YOUR ASSIGNMENT
Beginning with the line that contains "e.kind = .jinit" in the material below, print each line exactly until the line that contains "obtain rfl | rfl := ha" has been printed, then stop.
EXERCISE MATERIAL below:
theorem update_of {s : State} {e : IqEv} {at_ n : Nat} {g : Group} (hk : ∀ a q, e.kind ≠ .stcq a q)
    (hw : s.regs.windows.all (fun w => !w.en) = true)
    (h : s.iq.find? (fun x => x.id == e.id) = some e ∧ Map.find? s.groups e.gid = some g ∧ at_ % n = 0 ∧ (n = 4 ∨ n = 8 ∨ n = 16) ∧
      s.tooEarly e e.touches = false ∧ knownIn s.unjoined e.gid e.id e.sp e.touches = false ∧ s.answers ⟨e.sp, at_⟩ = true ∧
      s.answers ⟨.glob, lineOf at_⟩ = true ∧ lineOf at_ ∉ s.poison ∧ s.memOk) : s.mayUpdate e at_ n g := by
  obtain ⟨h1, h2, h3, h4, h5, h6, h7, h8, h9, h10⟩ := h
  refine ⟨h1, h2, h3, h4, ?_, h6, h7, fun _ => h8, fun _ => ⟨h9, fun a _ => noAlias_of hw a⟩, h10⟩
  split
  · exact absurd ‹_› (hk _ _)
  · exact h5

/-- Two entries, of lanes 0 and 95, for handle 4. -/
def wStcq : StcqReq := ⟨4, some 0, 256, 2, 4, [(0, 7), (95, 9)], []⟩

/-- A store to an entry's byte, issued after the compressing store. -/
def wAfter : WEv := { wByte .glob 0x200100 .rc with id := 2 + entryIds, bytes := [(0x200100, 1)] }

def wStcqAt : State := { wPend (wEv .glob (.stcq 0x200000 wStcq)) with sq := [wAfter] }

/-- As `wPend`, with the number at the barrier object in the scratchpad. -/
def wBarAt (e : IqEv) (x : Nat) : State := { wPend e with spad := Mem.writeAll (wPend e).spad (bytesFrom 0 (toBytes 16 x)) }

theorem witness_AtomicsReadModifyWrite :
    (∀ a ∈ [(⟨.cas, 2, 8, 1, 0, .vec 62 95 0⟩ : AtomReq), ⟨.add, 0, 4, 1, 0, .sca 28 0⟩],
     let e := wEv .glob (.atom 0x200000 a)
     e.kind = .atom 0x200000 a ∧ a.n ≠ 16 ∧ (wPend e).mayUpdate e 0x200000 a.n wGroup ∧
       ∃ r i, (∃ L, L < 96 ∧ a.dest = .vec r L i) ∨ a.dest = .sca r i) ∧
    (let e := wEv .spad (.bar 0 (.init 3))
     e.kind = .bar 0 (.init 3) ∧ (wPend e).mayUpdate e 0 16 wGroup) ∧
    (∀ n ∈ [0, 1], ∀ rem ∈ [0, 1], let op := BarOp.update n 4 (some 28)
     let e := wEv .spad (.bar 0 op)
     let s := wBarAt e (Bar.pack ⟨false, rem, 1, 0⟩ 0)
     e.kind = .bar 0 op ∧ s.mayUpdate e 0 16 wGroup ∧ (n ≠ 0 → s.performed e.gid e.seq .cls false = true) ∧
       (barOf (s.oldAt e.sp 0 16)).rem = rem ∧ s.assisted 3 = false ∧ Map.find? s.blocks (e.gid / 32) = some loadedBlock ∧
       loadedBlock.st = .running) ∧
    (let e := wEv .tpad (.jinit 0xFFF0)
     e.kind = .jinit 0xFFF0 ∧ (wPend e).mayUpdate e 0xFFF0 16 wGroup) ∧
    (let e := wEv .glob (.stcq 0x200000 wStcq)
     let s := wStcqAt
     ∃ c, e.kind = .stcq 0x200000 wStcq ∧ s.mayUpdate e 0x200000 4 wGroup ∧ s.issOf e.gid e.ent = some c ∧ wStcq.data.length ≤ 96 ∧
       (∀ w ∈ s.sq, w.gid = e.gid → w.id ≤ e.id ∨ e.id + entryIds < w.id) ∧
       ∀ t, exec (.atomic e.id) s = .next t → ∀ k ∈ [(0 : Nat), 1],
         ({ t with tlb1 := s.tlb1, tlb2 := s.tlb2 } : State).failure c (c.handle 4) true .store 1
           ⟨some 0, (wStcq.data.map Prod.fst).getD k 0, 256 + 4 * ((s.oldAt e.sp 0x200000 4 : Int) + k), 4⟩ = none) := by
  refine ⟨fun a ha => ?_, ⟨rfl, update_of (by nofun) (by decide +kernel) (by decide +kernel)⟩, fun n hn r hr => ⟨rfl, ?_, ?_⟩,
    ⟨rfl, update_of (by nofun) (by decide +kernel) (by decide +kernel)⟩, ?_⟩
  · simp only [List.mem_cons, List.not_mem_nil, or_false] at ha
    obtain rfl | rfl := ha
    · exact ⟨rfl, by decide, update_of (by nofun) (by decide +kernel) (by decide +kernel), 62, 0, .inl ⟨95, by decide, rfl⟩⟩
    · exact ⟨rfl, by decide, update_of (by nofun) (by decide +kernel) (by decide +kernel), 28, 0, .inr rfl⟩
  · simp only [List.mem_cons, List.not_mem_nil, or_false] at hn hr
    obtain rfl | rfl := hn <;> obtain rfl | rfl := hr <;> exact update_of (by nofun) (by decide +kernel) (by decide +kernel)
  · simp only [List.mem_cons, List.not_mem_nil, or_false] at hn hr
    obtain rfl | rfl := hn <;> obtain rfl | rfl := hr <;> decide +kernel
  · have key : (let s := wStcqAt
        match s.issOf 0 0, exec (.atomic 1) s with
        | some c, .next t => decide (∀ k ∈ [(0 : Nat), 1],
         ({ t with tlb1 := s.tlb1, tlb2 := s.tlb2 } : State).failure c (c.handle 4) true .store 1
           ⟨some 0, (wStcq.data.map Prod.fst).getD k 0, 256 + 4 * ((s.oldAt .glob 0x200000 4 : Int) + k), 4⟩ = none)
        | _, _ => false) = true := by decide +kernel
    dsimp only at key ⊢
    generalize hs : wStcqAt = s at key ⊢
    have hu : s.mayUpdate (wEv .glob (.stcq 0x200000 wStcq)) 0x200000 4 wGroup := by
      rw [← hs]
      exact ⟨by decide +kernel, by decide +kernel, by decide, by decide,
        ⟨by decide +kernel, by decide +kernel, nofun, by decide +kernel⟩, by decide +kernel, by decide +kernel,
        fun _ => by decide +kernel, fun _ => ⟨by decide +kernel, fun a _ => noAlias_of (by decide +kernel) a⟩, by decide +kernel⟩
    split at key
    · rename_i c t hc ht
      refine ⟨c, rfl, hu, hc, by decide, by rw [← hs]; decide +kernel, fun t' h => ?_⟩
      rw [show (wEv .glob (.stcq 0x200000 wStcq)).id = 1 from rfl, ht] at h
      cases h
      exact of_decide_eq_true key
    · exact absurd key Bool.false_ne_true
End of EXERCISE MATERIAL.
EXERCISE MATERIAL below:
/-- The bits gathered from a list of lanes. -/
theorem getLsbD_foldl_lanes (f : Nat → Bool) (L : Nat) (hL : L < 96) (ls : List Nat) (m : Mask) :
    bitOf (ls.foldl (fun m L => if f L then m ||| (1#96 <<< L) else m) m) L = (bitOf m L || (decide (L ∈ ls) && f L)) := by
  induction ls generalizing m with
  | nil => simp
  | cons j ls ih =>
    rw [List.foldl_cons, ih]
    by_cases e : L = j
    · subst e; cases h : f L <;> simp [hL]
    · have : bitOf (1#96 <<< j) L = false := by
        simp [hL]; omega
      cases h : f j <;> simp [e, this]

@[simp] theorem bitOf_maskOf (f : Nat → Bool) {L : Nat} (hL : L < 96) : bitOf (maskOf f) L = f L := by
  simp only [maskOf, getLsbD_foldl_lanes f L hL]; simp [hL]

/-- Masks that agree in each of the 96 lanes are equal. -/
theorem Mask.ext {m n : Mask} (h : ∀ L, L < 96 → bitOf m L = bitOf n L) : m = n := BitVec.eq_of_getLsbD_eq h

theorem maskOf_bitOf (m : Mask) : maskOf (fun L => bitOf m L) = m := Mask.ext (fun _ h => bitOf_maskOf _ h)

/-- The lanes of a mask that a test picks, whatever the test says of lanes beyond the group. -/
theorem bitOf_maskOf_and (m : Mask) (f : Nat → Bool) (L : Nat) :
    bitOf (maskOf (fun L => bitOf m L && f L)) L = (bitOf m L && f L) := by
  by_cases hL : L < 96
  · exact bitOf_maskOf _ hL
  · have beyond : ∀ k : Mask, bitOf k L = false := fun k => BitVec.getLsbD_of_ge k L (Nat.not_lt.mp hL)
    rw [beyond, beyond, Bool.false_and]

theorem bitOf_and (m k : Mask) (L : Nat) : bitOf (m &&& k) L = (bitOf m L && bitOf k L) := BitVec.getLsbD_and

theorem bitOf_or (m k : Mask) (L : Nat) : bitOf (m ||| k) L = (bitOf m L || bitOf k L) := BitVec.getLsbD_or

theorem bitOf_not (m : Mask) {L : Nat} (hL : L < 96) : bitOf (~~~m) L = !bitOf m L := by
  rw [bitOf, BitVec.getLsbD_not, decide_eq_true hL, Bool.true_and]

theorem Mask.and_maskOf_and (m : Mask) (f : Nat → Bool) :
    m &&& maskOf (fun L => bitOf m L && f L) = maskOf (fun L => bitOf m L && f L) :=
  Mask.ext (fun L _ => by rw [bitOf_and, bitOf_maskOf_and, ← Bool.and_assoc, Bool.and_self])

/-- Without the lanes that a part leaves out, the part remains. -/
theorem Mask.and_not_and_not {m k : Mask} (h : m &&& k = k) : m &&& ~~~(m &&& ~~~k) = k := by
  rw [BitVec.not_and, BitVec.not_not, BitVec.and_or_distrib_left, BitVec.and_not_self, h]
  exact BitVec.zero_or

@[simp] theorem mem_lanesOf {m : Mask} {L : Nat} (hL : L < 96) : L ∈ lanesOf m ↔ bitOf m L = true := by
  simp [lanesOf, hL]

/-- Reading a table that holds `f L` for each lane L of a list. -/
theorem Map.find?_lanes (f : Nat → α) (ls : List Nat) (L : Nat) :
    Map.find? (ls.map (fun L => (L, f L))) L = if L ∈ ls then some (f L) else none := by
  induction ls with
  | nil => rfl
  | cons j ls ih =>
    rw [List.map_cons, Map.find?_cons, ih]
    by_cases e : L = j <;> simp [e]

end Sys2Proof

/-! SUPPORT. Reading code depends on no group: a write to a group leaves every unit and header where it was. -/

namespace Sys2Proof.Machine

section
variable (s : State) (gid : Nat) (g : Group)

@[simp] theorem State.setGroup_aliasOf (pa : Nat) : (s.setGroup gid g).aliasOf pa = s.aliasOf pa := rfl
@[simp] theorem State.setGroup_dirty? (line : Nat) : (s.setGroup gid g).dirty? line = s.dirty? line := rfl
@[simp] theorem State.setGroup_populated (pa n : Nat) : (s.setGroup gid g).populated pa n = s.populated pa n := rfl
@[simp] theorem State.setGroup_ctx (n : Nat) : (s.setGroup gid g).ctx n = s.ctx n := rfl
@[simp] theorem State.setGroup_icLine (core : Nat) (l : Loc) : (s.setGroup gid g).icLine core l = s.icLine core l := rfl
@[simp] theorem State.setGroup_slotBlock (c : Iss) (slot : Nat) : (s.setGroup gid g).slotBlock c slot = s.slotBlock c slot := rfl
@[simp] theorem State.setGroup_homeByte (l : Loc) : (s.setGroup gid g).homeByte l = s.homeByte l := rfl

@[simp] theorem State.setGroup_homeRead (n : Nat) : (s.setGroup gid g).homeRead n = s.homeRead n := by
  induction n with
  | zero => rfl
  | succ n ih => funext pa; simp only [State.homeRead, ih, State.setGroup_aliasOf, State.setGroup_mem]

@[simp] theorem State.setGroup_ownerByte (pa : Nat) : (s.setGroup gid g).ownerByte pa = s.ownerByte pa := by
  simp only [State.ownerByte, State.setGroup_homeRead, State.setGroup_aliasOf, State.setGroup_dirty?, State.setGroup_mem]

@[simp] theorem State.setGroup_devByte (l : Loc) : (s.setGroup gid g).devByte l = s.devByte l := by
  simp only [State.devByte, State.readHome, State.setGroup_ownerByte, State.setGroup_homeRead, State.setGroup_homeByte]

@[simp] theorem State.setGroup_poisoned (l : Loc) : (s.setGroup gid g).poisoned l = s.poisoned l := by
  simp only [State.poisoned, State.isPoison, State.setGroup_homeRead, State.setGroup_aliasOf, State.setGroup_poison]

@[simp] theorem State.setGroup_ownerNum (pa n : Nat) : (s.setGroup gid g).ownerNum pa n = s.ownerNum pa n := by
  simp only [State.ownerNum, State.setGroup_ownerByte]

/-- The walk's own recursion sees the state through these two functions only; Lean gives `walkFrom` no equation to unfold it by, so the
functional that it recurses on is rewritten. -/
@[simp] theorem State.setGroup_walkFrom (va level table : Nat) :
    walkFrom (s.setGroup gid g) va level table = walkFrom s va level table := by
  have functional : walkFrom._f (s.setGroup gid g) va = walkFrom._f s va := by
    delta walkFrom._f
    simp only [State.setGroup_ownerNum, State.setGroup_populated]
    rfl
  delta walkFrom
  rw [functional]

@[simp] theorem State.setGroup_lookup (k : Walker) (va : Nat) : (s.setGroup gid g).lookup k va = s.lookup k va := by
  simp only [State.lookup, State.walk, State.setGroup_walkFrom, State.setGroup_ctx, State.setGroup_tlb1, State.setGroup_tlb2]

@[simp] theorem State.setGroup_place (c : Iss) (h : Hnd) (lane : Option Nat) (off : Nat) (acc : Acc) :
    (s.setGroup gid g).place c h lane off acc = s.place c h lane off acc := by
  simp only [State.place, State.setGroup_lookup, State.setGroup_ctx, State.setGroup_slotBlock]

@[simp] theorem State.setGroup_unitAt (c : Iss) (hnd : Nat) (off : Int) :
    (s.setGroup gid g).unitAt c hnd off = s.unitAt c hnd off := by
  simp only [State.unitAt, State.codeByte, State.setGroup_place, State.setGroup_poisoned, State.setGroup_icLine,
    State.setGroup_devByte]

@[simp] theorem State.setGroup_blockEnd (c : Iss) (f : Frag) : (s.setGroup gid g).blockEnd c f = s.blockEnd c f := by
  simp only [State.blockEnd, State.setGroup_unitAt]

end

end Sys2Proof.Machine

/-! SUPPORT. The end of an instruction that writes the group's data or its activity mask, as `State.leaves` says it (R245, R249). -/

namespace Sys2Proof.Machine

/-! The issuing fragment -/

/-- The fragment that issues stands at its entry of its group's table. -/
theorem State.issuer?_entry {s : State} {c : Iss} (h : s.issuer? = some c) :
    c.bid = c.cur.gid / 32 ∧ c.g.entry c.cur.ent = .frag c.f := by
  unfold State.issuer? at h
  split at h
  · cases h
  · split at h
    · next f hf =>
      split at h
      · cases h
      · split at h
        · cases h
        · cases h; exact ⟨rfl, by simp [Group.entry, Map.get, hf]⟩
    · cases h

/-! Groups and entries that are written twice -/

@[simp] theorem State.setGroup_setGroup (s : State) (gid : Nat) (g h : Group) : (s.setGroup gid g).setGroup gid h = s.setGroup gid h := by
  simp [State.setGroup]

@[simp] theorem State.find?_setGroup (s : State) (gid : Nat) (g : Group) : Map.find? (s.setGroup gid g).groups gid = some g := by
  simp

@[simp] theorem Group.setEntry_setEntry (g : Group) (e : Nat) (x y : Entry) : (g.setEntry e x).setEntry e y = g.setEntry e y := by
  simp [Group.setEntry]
End of EXERCISE MATERIAL.
YOUR RESPONSE
     e.kind = .jinit 0xFFF0 ∧ (wPend e).mayUpdate e 0xFFF0 16 wGroup) ∧
    (let e := wEv .glob (.stcq 0x200000 wStcq)
     let s := wStcqAt
     ∃ c, e.kind = .stcq 0x200000 wStcq ∧ s.mayUpdate e 0x200000 4 wGroup ∧ s.issOf e.gid e.ent = some c ∧ wStcq.data.length ≤ 96 ∧
       (∀ w ∈ s.sq, w.gid = e.gid → w.id ≤ e.id ∨ e.id + entryIds < w.id) ∧
       ∀ t, exec (.atomic e.id) s = .next t → ∀ k ∈ [(0 : Nat), 1],
         ({ t with tlb1 := s.tlb1, tlb2 := s.tlb2 } : State).failure c (c.handle 4) true .store 1
           ⟨some 0, (wStcq.data.map Prod.fst).getD k 0, 256 + 4 * ((s.oldAt e.sp 0x200000 4 : Int) + k), 4⟩ = none) := by
  refine ⟨fun a ha => ?_, ⟨rfl, update_of (by nofun) (by decide +kernel) (by decide +kernel)⟩, fun n hn r hr => ⟨rfl, ?_, ?_⟩,
    ⟨rfl, update_of (by nofun) (by decide +kernel) (by decide +kernel)⟩, ?_⟩
  · simp only [List.mem_cons, List.not_mem_nil, or_false] at ha
    obtain rfl | rfl := ha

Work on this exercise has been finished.